Provided information:

/-- Settles O22. -/
theorem reservedOpEndsIllegal : Obligations.ReservedOpEndsIllegal := by
  intro a b s hbusy
  rw [← endWith_illegal_of_idle hbusy]
  exact runCommand_illegal _ _ _ _ _ hbusy

/-- A command whose operand check fails is refused (R72). -/
theorem runCommand_refused {op : SeqOp} {code : BitVec 4} {legal : Bool} {a b : Word16}
    {body : Sequence Unit} (hbusy : s.busy = false) (hlegal : legal = false) :
    runCommand op code legal a b body s = .next (s.endWith .illegalCommand) :=
  hlegal ▸ runCommand_illegal op code a b body hbusy

theorem addressLegal_eq_false (c : Config) {a : Word16} (h : 0x1F < a.toNat % 128) :
    addressLegal c.toParams a = false := by
  rw [addressLegal_eq]
  exact decide_eq_false (Nat.not_le.2 h)

theorem countLegal_eq_false (c : Config) {b : Word16} (h : c.maxCount < b.toNat % 256) :
    countLegal c.toParams b = false := by
  rw [countLegal, countOf_eq]
  exact decide_eq_false (Nat.not_le.2 h)

/-- Settles O23. -/
theorem illegalOperandsAreRefused : Obligations.IllegalOperandsAreRefused := by
  intro a b s t hbusy ht
  rw [ht, ← endWith_illegal_of_idle hbusy]
  refine ⟨fun haddr => ?_, fun hcount => ?_⟩
  · have hillegal := addressLegal_eq_false s.cfg haddr
    exact ⟨runCommand_refused hbusy (by rw [hillegal, Bool.false_and]), runCommand_refused hbusy hillegal⟩
  · have hillegal := countLegal_eq_false s.cfg hcount
    exact ⟨runCommand_refused hbusy (by rw [hillegal, Bool.and_false]), runCommand_refused hbusy hillegal⟩

end Sys2Proof.Machine
end

section
/-!
PROOFS. How a host command ends when no reset is due (`60_exceptions.md` R175, R180): its sequence gives no
reset, touches neither `ERR` nor `ERRLOG`, and raises only the kinds R175 gives the command.
-/

namespace Sys2Proof.Machine

variable {α β : Type} {s t u : State}

/-! ### Sequences that end, with an error of `E` if with one -/

/-- No reset is due, and the status a command's end writes over is that of `s` (R180). -/
def Undisturbed (s u : State) : Prop := u.resets = [] ∧ u.err = s.err ∧ u.errlog = s.errlog

/-- With no reset due, `m` runs to its end or raises an error of `E`, and leaves `ERR` and `ERRLOG` to the
end of the command. -/
def Ends (E : ErrKind → Prop) (m : Sequence α) : Prop :=
  ∀ s, s.resets = [] →
    match m s with
    | .ok _ u => Undisturbed s u
    | .error (.raised e) u => E e ∧ Undisturbed s u
    | .error .reset _ => False

namespace Ends

variable {E E' : ErrKind → Prop}

theorem bind {m : Sequence α} {f : α → Sequence β} (hm : Ends E m) (hf : ∀ a, Ends E (f a)) :
    Ends E (m >>= f) := by
  intro s hs
  have h1 := hm s hs
  rw [bind_run]
  match hms : m s with
  | .error (.raised e) u => simpa only [hms] using h1
  | .error .reset u => simp only [hms] at h1
  | .ok a u =>
    simp only [hms] at h1
    obtain ⟨hu, herr, hlog⟩ := h1
    have h2 := hf a u hu
    match hfa : f a u with
    | .ok b v => simpa only [hfa, Undisturbed, herr, hlog] using h2
    | .error (.raised e) v => simpa only [hfa, Undisturbed, herr, hlog] using h2
    | .error .reset v => simp only [hfa] at h2

theorem ret (a : α) : Ends E (pure a) := fun _ hs => ⟨hs, rfl, rfl⟩

theorem raise {e : ErrKind} (he : E e) : Ends E (Machine.raise e : Sequence α) :=
  fun _ hs => ⟨he, hs, rfl, rfl⟩

/-- A write of other registers, which the default argument sees. -/
theorem write {f : State → State}
    (hf : ∀ s, s.resets = [] → Undisturbed s (f s) := by exact fun _ hs => ⟨hs, rfl, rfl⟩) :
    Ends E (modify f) := hf

theorem read {f : State → Sequence β} (hf : ∀ s, Ends E (f s)) : Ends E (get >>= f) :=
  bind (fun _ hs => ⟨hs, rfl, rfl⟩) hf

Problem details: Among the entries above, find every line holding "variable" and copy it.

Output below:
variable {α β : Type} {s t u : State}
variable {E E' : ErrKind → Prop}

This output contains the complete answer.